Then I have to let whatever it is I'm clinging onto go - completely. I usually let go out of being tired or too frustrated by whatever it is that is bothering me. This whole process takes me about 10 days.
Its more of an exorcism.
But then change can happen.
Sure, I wish I had an easier, quicker, more laid back way of going about it. But this is who I am. And fortunately, I have a partner and friends who love all of me - the relaxed, chill Michelle and the crazy lunatic Michelle. One is really not better than the other - all parts of a whole (me) - and I learn from both parts of myself.
I'm just glad that I have it in me to make changes when I need to. Even when I don't want to at first.
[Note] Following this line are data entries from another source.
theorem combine_number {op : Nat} (hop : op = 1 ∨ op = 2) {x y : Nat} (hx : x < 2 ^ t.width) (hy : y < 2 ^ t.width) :
    combine t .rn op x y = bestOf t op x y := by
  unfold combine
  rw [if_pos hF, bestOf, namesNaN_eq hF, namesNaN_eq hF, placeOf_eq hF hx, placeOf_eq hF hy]
  rcases hop with rfl | rfl
  · simp only [iff_true]
    rfl
  · simp only [OfNat.ofNat_ne_one, iff_false, ite_not]
    rfl

end

end Sys2Proof.Machine
end

section
/-!
SUPPORT. Where no SEMACQ waits, none waits after a read, a write and the looks of the watchers (R207, R209): the look of the SEMACQ
waiters that follows an atomic (R187) finds nobody.
-/
namespace Sys2Proof.Machine

/-- No party waits at a SEMACQ. -/
def State.NoSemacq (s : State) : Prop := ∀ q ∈ s.parties, ∀ w, q.wait = some w → w.kind ≠ .semacq

theorem State.retestAll_of_noSemacq {s : State} (h : s.NoSemacq) : s.retestAll = s := by
  have hnone : s.parties.filter (fun p => p.wait.any fun w => w.kind == .semacq) = [] := by
    refine List.filter_eq_nil_iff.mpr fun q hq hany => ?_
    obtain ⟨w, hw, hkind⟩ := (Option.any_eq_true ..).mp hany
    exact h q hq w hw (beq_iff_eq.mp hkind)
  unfold State.retestAll
  rw [hnone]
  rfl

theorem State.NoSemacq.of_parties {s t : State} (h : s.NoSemacq) (ht : t.parties = s.parties) : t.NoSemacq := by
  unfold State.NoSemacq
  rw [ht]
  exact h

/-- Another party in focus that waits as the one before it did. -/
theorem State.NoSemacq.with_party {s : State} (h : s.NoSemacq) {q : Party} (hq : q.wait = s.party.wait) :
    State.NoSemacq { s with party := q } := by
  intro x hx w hw
  rcases List.mem_cons.mp hx with rfl | hx
  · exact h s.party (List.mem_cons_self ..) w (hq.symm.trans hw)
  · exact h x (List.mem_cons_of_mem _ hx) w hw

theorem State.NoSemacq.putParty {s : State} (h : s.NoSemacq) {q : Party} (hq : ∀ w, q.wait = some w → w.kind ≠ .semacq) :
    (s.putParty q).NoSemacq := by
  intro x hx
  unfold State.putParty at hx
  split at hx
  · rcases List.mem_cons.mp hx with rfl | hx
    · exact hq
    · exact h x (List.mem_cons_of_mem _ hx)
  · rcases List.mem_cons.mp hx with rfl | hx
    · exact h s.party (List.mem_cons_self ..)
    · obtain ⟨y, hy, rfl⟩ := List.mem_map.mp hx
      split
      · exact hq
      · exact h y (List.mem_cons_of_mem _ hy)

theorem State.NoSemacq.watch {s : State} (h : s.NoSemacq) (pid : Nat) : (s.watch pid).NoSemacq := by
  unfold State.watch
  split
  · exact h
  · split
    · exact h
    · split
      · rename_i w hw hwaddr
        split
        · exact h
        · split
          · exact h
          · refine (h.of_parties (State.noteRead_parties ..)).putParty fun x hx => ?_
            have hkind : w.kind = .waddr := by simp at hwaddr; exact hwaddr.1.1.1
            rw [← Option.some.inj hx]
            dsimp only
            rw [hkind]
            exact WaitKind.noConfusion
      · exact h

theorem State.NoSemacq.watchAll {s : State} (h : s.NoSemacq) : s.watchAll.NoSemacq := by
  unfold State.watchAll
  generalize (s.parties.filter Party.watches).map (fun p => p.pid) = ids
  induction ids generalizing s with
  | nil => exact h
  | cons pid ids ih => exact ih (h.watch pid)

theorem State.NoSemacq.partyRead {s : State} (h : s.NoSemacq) (p : Place) (n : Nat) : (s.partyRead p n).NoSemacq :=
  (h.of_parties (State.noteRead_parties ..)).with_party rfl

theorem State.NoSemacq.partyWrite {s : State} (h : s.NoSemacq) (p : Place) (bs : List Byte) : (s.partyWrite p bs).NoSemacq :=
  (h.of_parties (State.writeAs_parties ..)).with_party rfl

end Sys2Proof.Machine
end

section
/-!
SUPPORT. LD, ST and the atomics whose lanes are granted, and a denied lane of ST (R178 to R187), each as one outcome.
-/
namespace Sys2Proof.Machine

/-- A lane holds some words from the destination register of its instruction up. -/
def State.HoldsWords (t : State) (f : LaneF) (lane : Nat) (ws : List (BitVec 32)) : Prop :=
  ∀ k, k < ws.length → t.laneRegister lane (f.dst.toNat + k) = (ws[k]?).getD 0

/-- Of the lane registers only the destinations of the active lanes have other values. -/
def State.KeepsOthers (s : State) (b : Block) (op : LaneOp) (f : LaneF) (t : State) : Prop :=
  ∀ key, (∀ l k, s.activeLane b op f l → k < f.ty.regs →
    key ≠ regKey (s.party.first + l) (s.party.b + (f.dst.toNat + k))) → t.party.laneReg key = s.party.laneReg key

section
variable {s : State} {b : Block} {op : LaneOp} {f : LaneF} {u : State} {q : Party} (g : Nat → Nat)
  (hwrites : s.party.Writes q ((s.laneCtx b op f).toLanes f.ty g).entries)
include hwrites

theorem State.holdsWords_of_writes (hfits : s.party.b + f.dst.toNat + f.ty.regs ≤ 1024) {lane : Nat}
    (hactive : s.activeLane b op f lane) : State.HoldsWords { u with party := q } f lane (placeValue f.ty (g lane)) := by
  intro k hk
  show q.laneReg (regKey (q.first + lane) (q.b + (f.dst.toNat + k))) = _
  rw [hwrites.first, hwrites.base]
  exact hwrites.laneReg_active g hfits hactive.1 hactive.2 hk

theorem State.keepsOthers_of_writes : s.KeepsOthers b op f { u with party := q } := fun _ hkey =>
  hwrites.laneReg_kept g hkey

end

/-- The write of no entries keeps the registers. -/
theorem Party.Writes.regs_of_nil {p q : Party} (h : p.Writes q []) : q.regs = p.regs := h.regs.trans p.putRegs_nil

theorem LaneCtx.retested_of_other {c : LaneCtx} (h : c.op = .ld ∨ c.op = .st) (t : State) : c.retested t = t := by
  unfold LaneCtx.retested
  rcases h with h | h <;> rw [h] <;> rfl

theorem State.sawPoison_afterReads (s : State) (ac : Accessor) (d : Deny) (a : Word) : AfterReads s (s.sawPoison ac d a) := by
  unfold State.sawPoison
  split
  · split
    · exact State.partyRead_afterReads ..
    · exact .refl s
  · exact .refl s

/-- What a lane leaves that is denied before anything else is done. -/
def LaneCtx.oneDenied (c : LaneCtx) (lane : Nat) (d : Deny) (addr : Word) : LaneAcc :=
  { c.fresh with s := c.s.sawPoison (c.accessor lane) d addr }.fault lane d addr

/-- An instruction with one active lane does what that lane does. -/
theorem runLaneMemory_of_one {s : State} {b : Block} {op : LaneOp} {f : LaneF} (hissues : s.laneIssues b op f)
    (hpart : s.party.part = none) {lane : Nat} (honly : ∀ l, s.activeLane b op f l ↔ l = lane)
    (body : LaneCtx → LaneAcc → Nat → LaneAcc) :
    runLaneMemory s op f body = (s.laneCtx b op f).conclude (body (s.laneCtx b op f) (s.laneCtx b op f).fresh lane) := by
  have hone : lanesOf (s.laneCtx b op f).active (s.laneCtx b op f).p.width = [lane] := lanesOf_singleton honly
  rw [runLaneMemory_of_issues hissues hpart, hone]
  rfl

theorem LaneCtx.fresh_loosen {c : LaneCtx} {s : State} {m : List LooseMask} (h : c.s = s.loosen m) :
    c.fresh = { c.fresh with s := s.loosen m } := by
  rw [← h]
  rfl

section
variable {s : State} {b : Block} {f : LaneF} (hrecent : s.party.recent = []) (hredo : s.party.redo = none)
  (hpart : s.party.part = none) (hcopies : s.copies = [])
include hrecent hredo hpart hcopies

/-! ### LD (R179) -/

theorem execLaneLd_settles (hwindow : s.party.b + (s.home s.party).header.window ≤ 1024) (hissues : s.laneIssues b .ld f)
    {v : Nat → Nat} (hloads : ∀ l, s.activeLane b .ld f l → (s.laneCtx b .ld f).Loads l (v l)) :
    ∃ t, exec (.laneLd f) s = .next t ∧ s.PutsInFlight b .ld f t { s with lines := t.lines } ∧ s.KeepsOthers b .ld f t ∧
      ∀ lane, s.activeLane b .ld f lane → t.HoldsWords f lane (placeValue f.ty (v lane)) := by
  obtain ⟨m, hs, -⟩ := s.laneCtx_state hrecent b .ld f
  have hfits : s.party.b + f.dst.toNat + f.ty.regs ≤ 1024 := hissues.dst_fits hwindow rfl
  have hrun : exec (.laneLd f) s = _ := runLaneMemory_of_issues hissues hpart LaneCtx.ldLane
  obtain ⟨t, ⟨n, lines, -, ht⟩, hfold⟩ := LaneCtx.foldl_ldLane (c := s.laneCtx b .ld f) hpart (by rw [hs]; exact hcopies) _
    (fun l hl => hloads l (State.mem_activeLanes.mp hl)) (acc := (s.laneCtx b .ld f).fresh) (.refl _)
  rw [hs] at ht
  rw [hfold] at hrun
  have hparty : ∃ n w l, t.party = { s.party with pt := n, wait := w, looseMasks := l } := ⟨n, s.party.wait, m, by rw [ht]; rfl⟩
  have hstate : t = { ({ s with lines := lines } : State) with party := t.party } := by rw [ht]; rfl
  obtain ⟨q, hconclude, hflight, hwrites, -⟩ := State.conclude_inFlight hissues hrecent hredo hpart
    (acc := { (s.laneCtx b .ld f).fresh with
      s := t, ends := _ ++ _, entries := [] ++ ((s.laneCtx b .ld f).toLanes f.ty v).entries }) hstate hparty (.of_eq rfl)
    (List.nil_append _) rfl rfl
  rw [LaneCtx.retested_of_other (.inl rfl)] at hconclude
  exact ⟨_, hrun.trans hconclude, hflight, State.keepsOthers_of_writes v hwrites,
    fun lane hactive => State.holdsWords_of_writes v hwrites hfits hactive⟩

/-! ### ST (R180) -/

section
variable (hissues : s.laneIssues b .st f) {lane : Nat} (honly : ∀ l, s.activeLane b .st f l ↔ l = lane)
include hissues honly

omit hcopies in
/-- A lane that ended OK with nothing to write. -/
theorem execLaneSt_of_ok {u : State} (hu : SameParty s u) {m : List LooseMask}
    (hlane : (s.laneCtx b .st f).stLane (s.laneCtx b .st f).fresh lane =
      { (s.laneCtx b .st f).fresh with s := u.loosen m }.ok (s.laneCtx b .st f) lane []) :
    ∃ t, exec (.laneSt f) s = .next t ∧ t.party.regs = s.party.regs ∧ s.PutsInFlight b .st f t u := by
  have hrun : exec (.laneSt f) s = _ := runLaneMemory_of_one hissues hpart honly LaneCtx.stLane
  obtain ⟨q, hconclude, hflight, hwrites, -⟩ := State.conclude_one_lane hissues hrecent hredo hpart (lanesOf_singleton honly) hu m []
  rw [hlane, hconclude, LaneCtx.retested_of_other (.inr rfl)] at hrun
  exact ⟨_, hrun, hwrites.regs_of_nil, hflight⟩

omit hcopies in
theorem execLaneSt_outside
    (helement : (s.laneCtx b .st f).element lane f.dst f.a (s.laneCtx b .st f).theRecord = .outside) :
    ∃ t, exec (.laneSt f) s = .next t ∧ t.party.regs = s.party.regs ∧ s.PutsInFlight b .st f t s := by
  obtain ⟨m, hs, -⟩ := s.laneCtx_state hrecent b .st f
  have hlane : (s.laneCtx b .st f).stLane (s.laneCtx b .st f).fresh lane = (s.laneCtx b .st f).fresh.ok (s.laneCtx b .st f) lane [] := by
    unfold LaneCtx.stLane
    rw [show (s.laneCtx b .st f).element lane (s.laneCtx b .st f).f.dst (s.laneCtx b .st f).f.a _ = _ from helement]
  exact execLaneSt_of_ok hrecent hredo hpart hissues honly (.refl s)
    (hlane.trans (congrArg (LaneAcc.ok · (s.laneCtx b .st f) lane []) (LaneCtx.fresh_loosen hs)))

section
variable {addr : Word} {rec : Option Record}
  (helement : (s.laneCtx b .st f).element lane f.dst f.a (s.laneCtx b .st f).theRecord = .at_ addr rec)
include helement

omit hrecent hredo hcopies hissues honly in
/-- The access of the lane. -/
theorem stLane_eq : (s.laneCtx b .st f).stLane (s.laneCtx b .st f).fresh lane =
    (s.laneCtx b .st f).fresh.touch (s.laneCtx b .st f) lane addr (memoryBytes f.ty rec) .write false false fun s' p =>
      (s'.partyStore p ((s.laneCtx b .st f).storedBytes lane rec), []) := by
  have hlength : ((s.laneCtx b .st f).storedBytes lane rec).length = memoryBytes f.ty rec := toBytes_length ..
  unfold LaneCtx.stLane
  rw [show (s.laneCtx b .st f).element lane (s.laneCtx b .st f).f.dst (s.laneCtx b .st f).f.a _ = _ from helement]
  dsimp only
  rw [LaneAcc.st, LaneCtx.halves_of_fresh (c := s.laneCtx b .st f) hpart, ← hlength]
  rfl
In this biz, you have to have a thick skin. The more opportunities you have to audition, the more opportunities you have to work. And the more opportunities you have to come so close to booking - to then not get the job, and its usually for reasons out of your control. Dealing with audition opportunities that do not bear fruit (in that you don't get the job) can be tough. You must be able to see the value in simply going to an audition. For starters, they called you in and didn't call in a lot of other people. You get to meet new people. Work on your craft. Get more comfortable each time you audition.
BUT --- the reminder I've had through all of this, is that you must create your own work - in order to be sure you get to express yourself. You cannot wait to be hired for someone else's project to do this. It's too important! And in our own hands......
And then you have to let it go. And be sure acting is not the most important thing to you. That you have other hobbies, things to talk about, friends outside of the biz.
So, I'm really grateful for these exorcisms! :) After all the fog - clarity is right around the corner.